§ REQUIREMENT: Please restate exactly what appears in the records below from the first line to the line where "4 and 5. -/" is, that line included.

[Stored records]
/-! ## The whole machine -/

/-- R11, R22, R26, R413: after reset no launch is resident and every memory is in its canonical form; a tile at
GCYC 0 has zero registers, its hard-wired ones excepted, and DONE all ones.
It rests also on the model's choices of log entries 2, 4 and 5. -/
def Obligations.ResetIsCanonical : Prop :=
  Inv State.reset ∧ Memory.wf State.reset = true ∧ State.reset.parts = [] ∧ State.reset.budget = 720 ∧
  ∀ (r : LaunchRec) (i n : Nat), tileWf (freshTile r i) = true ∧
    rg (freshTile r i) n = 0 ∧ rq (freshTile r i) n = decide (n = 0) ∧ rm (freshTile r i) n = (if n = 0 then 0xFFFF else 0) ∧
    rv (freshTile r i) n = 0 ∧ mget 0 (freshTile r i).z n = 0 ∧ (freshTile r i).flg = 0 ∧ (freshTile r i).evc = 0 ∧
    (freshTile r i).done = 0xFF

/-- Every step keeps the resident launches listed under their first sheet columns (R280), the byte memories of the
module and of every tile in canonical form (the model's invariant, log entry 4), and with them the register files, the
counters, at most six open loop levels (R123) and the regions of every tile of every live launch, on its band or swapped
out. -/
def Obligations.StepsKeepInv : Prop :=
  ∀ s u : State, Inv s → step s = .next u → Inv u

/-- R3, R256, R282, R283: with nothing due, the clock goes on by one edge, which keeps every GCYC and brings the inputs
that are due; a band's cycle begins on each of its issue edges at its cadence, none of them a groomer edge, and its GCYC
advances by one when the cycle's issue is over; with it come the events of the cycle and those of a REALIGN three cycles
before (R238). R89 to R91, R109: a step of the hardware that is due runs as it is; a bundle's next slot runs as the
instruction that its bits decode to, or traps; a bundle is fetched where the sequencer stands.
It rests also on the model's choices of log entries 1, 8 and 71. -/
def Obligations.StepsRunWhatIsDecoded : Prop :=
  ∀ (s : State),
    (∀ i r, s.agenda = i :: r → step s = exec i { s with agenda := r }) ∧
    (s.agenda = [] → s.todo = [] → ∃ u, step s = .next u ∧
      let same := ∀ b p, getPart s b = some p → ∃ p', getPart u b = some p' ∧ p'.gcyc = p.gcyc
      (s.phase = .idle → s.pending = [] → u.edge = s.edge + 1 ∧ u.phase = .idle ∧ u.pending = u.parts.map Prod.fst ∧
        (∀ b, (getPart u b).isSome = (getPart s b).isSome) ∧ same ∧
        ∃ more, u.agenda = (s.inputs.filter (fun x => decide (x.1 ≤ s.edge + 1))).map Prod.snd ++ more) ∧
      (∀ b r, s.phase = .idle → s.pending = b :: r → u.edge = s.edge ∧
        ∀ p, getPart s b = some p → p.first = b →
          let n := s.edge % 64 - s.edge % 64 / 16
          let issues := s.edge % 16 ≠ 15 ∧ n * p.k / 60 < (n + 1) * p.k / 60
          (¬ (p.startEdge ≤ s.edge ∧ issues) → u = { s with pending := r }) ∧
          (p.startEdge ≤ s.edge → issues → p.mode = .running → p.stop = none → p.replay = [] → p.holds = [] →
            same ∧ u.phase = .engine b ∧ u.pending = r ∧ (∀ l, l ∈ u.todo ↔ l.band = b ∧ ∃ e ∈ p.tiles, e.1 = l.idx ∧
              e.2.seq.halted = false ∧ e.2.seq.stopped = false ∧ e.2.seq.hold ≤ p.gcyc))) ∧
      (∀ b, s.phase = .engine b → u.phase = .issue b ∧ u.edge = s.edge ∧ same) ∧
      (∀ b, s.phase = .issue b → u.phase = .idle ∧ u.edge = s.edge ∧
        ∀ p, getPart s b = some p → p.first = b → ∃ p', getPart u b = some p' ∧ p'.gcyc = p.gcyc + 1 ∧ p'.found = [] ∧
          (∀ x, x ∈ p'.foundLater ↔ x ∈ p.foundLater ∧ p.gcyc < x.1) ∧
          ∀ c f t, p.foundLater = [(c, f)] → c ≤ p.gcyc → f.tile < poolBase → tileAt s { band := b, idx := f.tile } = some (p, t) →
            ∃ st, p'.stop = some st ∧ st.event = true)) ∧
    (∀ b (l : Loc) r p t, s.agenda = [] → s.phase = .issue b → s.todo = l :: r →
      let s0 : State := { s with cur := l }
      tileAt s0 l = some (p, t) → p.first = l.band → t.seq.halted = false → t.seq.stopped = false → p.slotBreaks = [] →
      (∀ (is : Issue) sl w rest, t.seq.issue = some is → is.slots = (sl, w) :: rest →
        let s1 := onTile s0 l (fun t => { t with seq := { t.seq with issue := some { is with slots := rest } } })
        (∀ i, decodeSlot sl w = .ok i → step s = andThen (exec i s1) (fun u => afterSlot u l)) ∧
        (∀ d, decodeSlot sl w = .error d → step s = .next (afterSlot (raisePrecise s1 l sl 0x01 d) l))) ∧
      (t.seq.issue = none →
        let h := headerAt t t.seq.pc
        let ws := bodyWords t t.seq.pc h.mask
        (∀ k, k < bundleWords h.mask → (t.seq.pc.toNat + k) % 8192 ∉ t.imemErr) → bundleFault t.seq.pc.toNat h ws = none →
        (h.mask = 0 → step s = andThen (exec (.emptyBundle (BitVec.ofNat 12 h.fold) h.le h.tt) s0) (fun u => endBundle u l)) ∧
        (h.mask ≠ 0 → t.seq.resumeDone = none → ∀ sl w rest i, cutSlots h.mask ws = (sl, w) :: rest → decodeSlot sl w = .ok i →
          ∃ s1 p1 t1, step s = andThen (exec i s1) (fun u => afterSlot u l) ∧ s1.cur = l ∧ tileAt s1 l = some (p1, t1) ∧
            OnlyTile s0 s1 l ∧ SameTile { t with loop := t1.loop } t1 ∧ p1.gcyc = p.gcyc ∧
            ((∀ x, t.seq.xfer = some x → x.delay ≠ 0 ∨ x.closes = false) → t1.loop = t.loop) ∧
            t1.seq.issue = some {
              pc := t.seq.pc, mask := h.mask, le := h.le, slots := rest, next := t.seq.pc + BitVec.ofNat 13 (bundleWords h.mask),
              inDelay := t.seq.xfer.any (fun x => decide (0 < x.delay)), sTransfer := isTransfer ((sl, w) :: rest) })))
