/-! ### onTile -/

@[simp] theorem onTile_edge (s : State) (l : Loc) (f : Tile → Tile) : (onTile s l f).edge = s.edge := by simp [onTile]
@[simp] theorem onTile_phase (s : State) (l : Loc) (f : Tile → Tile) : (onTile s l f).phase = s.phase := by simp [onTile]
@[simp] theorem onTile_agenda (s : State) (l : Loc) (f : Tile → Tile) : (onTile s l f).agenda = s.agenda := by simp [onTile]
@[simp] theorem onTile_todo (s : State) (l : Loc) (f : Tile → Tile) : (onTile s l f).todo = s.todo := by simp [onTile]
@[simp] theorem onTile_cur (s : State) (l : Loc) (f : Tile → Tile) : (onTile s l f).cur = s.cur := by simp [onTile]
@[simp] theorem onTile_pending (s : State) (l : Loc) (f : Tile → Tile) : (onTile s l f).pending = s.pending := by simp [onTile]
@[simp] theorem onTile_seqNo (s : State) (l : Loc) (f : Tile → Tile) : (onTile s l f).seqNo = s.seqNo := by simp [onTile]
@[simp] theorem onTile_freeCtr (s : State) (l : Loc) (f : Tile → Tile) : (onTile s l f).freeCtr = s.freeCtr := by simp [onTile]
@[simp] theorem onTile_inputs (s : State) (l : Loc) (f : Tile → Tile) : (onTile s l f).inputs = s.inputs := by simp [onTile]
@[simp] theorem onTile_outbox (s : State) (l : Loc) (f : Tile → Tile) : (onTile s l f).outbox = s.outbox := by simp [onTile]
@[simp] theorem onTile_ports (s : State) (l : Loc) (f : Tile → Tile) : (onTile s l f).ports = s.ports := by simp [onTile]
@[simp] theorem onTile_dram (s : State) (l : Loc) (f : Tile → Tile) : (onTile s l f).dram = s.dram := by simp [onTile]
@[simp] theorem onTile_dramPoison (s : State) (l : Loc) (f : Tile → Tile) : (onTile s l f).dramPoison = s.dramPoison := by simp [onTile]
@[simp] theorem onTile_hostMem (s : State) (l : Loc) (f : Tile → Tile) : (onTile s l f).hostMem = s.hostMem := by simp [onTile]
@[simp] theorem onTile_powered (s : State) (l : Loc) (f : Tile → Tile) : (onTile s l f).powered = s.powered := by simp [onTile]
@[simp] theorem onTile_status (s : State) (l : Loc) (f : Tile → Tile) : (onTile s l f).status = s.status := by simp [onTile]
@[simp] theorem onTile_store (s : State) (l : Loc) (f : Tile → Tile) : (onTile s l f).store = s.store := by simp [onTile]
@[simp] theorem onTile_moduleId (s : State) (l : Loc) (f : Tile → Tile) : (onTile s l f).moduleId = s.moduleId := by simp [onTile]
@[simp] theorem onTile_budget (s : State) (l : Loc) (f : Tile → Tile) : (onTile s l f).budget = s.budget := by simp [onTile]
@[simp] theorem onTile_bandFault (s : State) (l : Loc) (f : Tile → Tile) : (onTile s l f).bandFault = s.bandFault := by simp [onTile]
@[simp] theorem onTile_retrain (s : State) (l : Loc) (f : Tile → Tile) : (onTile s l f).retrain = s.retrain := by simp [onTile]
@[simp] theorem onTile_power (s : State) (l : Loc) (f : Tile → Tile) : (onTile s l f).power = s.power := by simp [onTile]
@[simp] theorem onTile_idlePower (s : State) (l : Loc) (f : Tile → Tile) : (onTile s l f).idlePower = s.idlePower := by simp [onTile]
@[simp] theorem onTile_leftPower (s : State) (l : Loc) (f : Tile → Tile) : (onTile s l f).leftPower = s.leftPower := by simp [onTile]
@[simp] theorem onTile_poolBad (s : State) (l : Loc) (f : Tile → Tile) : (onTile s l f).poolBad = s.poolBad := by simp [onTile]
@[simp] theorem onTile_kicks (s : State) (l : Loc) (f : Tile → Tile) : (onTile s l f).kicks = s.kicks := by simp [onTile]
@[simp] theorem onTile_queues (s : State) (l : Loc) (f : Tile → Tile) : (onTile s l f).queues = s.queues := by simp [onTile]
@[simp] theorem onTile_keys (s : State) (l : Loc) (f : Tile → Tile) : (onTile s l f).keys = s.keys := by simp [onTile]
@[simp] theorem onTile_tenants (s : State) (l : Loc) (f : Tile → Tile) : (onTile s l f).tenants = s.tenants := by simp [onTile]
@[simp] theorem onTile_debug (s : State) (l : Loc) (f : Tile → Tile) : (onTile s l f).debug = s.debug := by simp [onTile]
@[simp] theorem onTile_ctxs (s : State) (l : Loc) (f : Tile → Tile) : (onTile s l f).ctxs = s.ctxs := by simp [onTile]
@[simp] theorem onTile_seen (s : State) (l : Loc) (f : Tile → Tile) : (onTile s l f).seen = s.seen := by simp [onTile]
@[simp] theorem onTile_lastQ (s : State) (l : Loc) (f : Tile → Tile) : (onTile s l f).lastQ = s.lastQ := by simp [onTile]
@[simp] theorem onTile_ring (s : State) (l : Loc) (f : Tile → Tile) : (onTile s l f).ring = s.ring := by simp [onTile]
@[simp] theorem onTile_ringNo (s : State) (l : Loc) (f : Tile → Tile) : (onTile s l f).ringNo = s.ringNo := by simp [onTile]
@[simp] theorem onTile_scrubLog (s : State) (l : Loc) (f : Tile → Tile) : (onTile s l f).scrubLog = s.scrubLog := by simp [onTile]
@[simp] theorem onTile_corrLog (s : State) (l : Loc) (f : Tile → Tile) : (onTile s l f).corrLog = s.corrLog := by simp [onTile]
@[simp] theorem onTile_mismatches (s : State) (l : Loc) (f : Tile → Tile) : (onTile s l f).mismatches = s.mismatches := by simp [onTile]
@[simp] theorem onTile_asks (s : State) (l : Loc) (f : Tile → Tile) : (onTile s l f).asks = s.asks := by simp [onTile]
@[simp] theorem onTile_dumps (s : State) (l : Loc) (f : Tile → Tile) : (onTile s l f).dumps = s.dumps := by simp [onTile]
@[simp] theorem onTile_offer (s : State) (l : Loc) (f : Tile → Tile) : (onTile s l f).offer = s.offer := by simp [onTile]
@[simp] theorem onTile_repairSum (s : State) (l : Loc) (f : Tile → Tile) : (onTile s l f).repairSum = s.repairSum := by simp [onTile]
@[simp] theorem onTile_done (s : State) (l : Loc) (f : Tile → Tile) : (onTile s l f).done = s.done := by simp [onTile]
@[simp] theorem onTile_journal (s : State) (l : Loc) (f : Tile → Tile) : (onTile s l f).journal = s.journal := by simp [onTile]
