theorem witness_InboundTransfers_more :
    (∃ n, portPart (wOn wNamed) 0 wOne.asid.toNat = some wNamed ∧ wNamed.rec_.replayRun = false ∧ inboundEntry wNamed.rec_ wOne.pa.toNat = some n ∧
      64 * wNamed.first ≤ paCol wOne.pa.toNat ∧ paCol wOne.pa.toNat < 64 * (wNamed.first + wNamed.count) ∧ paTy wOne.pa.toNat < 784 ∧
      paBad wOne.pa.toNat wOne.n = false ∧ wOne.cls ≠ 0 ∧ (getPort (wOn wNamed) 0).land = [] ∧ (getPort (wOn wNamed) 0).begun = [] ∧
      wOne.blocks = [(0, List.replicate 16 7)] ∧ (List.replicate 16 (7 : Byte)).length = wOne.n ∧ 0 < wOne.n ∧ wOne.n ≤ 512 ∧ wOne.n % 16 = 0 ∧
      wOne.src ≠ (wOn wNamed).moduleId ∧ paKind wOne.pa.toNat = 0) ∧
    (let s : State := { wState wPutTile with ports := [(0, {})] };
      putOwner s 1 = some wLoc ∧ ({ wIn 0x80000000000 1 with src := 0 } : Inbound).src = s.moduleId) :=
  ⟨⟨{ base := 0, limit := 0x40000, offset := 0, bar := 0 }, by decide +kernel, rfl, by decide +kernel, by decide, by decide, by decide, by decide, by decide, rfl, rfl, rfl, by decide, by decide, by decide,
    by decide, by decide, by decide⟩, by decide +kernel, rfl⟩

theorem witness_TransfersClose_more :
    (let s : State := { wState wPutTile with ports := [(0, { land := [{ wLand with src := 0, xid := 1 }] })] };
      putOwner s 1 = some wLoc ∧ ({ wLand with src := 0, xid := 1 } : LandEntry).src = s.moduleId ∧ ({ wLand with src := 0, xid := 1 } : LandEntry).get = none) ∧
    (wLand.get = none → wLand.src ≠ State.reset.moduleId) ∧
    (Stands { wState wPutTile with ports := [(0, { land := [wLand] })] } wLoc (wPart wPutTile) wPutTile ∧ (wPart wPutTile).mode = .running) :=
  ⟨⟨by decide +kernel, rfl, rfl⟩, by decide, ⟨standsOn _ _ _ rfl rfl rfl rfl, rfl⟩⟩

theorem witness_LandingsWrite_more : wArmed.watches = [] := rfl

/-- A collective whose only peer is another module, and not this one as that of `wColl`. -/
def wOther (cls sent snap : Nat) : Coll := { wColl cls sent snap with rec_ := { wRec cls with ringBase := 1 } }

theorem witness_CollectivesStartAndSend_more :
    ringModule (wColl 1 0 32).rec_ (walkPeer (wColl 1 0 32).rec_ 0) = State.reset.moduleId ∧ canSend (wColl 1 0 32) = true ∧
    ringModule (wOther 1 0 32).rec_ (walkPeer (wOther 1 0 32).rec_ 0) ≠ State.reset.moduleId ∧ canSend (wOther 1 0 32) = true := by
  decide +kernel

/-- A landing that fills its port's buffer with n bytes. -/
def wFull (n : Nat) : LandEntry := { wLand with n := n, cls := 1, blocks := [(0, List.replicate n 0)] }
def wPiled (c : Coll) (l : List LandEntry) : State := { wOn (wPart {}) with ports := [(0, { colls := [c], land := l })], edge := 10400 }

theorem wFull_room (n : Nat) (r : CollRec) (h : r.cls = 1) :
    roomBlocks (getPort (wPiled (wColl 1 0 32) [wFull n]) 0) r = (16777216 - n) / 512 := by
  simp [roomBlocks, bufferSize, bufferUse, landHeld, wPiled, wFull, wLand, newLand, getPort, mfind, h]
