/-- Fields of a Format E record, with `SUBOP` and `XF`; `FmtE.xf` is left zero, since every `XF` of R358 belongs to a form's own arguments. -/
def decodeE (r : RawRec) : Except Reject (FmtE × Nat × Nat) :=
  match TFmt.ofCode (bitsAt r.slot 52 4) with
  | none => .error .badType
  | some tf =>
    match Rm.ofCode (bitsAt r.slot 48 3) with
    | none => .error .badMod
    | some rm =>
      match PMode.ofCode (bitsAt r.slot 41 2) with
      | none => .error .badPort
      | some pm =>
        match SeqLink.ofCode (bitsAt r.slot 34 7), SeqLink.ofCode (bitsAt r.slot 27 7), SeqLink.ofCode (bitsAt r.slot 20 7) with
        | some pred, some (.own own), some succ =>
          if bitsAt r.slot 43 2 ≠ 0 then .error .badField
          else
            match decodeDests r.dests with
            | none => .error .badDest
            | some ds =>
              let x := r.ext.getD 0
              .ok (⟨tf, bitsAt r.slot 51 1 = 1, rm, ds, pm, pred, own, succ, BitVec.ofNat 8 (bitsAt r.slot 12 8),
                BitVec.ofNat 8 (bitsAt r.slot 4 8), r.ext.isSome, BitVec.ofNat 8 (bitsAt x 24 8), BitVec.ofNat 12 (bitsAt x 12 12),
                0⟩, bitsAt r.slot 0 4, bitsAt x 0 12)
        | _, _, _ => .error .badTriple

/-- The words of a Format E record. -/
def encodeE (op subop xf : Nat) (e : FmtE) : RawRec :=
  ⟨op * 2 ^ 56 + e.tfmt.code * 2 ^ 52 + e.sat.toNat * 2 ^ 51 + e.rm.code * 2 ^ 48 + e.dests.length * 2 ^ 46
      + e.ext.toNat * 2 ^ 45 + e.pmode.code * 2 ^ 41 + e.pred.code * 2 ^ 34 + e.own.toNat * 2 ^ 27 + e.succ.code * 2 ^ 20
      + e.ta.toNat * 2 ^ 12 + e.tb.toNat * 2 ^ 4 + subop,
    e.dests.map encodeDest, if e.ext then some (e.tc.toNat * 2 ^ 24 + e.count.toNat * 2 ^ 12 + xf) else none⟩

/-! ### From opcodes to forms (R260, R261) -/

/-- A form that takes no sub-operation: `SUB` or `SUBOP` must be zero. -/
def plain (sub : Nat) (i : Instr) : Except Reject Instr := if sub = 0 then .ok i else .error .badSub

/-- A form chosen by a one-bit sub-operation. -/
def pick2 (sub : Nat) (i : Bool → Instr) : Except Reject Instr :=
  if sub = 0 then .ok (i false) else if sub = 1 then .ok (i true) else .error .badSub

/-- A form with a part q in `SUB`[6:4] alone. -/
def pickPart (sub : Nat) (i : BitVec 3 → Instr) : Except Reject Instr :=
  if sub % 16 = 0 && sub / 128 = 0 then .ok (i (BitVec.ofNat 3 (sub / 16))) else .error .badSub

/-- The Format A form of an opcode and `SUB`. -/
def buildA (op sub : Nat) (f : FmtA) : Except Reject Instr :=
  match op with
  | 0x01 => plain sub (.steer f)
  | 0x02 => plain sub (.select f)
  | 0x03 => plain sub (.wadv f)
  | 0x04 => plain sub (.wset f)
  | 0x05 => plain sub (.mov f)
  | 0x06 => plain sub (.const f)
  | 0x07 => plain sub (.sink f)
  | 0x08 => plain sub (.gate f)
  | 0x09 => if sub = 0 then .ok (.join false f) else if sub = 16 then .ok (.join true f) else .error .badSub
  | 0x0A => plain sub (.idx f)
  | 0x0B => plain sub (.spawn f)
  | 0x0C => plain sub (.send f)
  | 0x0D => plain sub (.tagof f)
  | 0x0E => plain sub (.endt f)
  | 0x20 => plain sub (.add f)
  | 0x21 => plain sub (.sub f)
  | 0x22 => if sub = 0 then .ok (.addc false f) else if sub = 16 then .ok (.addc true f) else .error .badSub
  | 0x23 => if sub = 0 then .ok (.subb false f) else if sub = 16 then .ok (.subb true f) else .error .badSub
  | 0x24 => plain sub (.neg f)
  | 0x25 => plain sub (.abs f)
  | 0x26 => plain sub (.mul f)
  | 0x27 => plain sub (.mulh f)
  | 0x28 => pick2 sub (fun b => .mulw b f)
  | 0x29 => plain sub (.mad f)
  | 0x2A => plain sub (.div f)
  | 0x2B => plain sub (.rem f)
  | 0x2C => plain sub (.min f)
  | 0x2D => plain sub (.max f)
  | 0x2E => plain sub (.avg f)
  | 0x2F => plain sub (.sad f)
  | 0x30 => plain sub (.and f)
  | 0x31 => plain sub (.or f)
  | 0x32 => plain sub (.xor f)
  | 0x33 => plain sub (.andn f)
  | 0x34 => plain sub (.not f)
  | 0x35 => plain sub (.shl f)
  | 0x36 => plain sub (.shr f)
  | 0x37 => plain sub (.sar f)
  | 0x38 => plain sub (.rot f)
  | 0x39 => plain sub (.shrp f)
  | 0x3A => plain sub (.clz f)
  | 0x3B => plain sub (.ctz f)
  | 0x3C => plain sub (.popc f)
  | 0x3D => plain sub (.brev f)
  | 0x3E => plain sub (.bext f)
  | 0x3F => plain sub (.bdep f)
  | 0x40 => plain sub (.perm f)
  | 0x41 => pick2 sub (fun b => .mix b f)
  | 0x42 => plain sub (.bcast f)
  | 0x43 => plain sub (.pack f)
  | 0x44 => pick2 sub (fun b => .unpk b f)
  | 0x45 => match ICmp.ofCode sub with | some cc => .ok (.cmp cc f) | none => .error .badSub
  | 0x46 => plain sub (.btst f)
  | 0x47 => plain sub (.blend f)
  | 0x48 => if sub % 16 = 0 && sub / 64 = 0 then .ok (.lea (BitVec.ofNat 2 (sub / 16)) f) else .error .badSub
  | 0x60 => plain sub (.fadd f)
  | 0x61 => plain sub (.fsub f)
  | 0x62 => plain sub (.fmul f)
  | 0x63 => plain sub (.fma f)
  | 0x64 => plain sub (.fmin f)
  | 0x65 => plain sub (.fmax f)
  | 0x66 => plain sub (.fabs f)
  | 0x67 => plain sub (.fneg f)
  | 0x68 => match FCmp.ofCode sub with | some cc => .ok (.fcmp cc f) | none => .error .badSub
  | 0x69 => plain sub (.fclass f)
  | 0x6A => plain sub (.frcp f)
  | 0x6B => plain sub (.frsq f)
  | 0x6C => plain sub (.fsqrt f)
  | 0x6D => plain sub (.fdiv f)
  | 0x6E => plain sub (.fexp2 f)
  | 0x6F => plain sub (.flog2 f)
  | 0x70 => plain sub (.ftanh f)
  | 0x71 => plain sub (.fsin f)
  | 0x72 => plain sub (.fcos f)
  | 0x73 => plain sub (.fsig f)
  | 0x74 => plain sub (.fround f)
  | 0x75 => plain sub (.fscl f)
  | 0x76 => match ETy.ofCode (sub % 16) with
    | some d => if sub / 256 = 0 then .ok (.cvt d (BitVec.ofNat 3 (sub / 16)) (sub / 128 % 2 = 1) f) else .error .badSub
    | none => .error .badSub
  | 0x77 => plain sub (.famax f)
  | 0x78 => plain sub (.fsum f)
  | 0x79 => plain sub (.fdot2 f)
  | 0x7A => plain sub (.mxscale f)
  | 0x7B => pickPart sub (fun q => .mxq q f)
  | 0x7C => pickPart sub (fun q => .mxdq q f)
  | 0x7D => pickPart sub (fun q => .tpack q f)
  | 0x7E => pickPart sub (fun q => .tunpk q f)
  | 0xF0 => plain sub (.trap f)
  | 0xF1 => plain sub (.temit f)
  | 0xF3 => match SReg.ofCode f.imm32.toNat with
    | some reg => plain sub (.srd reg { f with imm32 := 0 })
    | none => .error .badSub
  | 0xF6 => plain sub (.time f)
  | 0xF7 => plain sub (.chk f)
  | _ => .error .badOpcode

§ EXERCISE OUTPUT:
/-! ## The whole machine -/

/-- R11, R22, R26, R413: after reset no launch is resident and every memory is in its canonical form; a tile at
GCYC 0 has zero registers, its hard-wired ones excepted, and DONE all ones.
It rests also on the model's choices of log entries 2, 4 and 5. -/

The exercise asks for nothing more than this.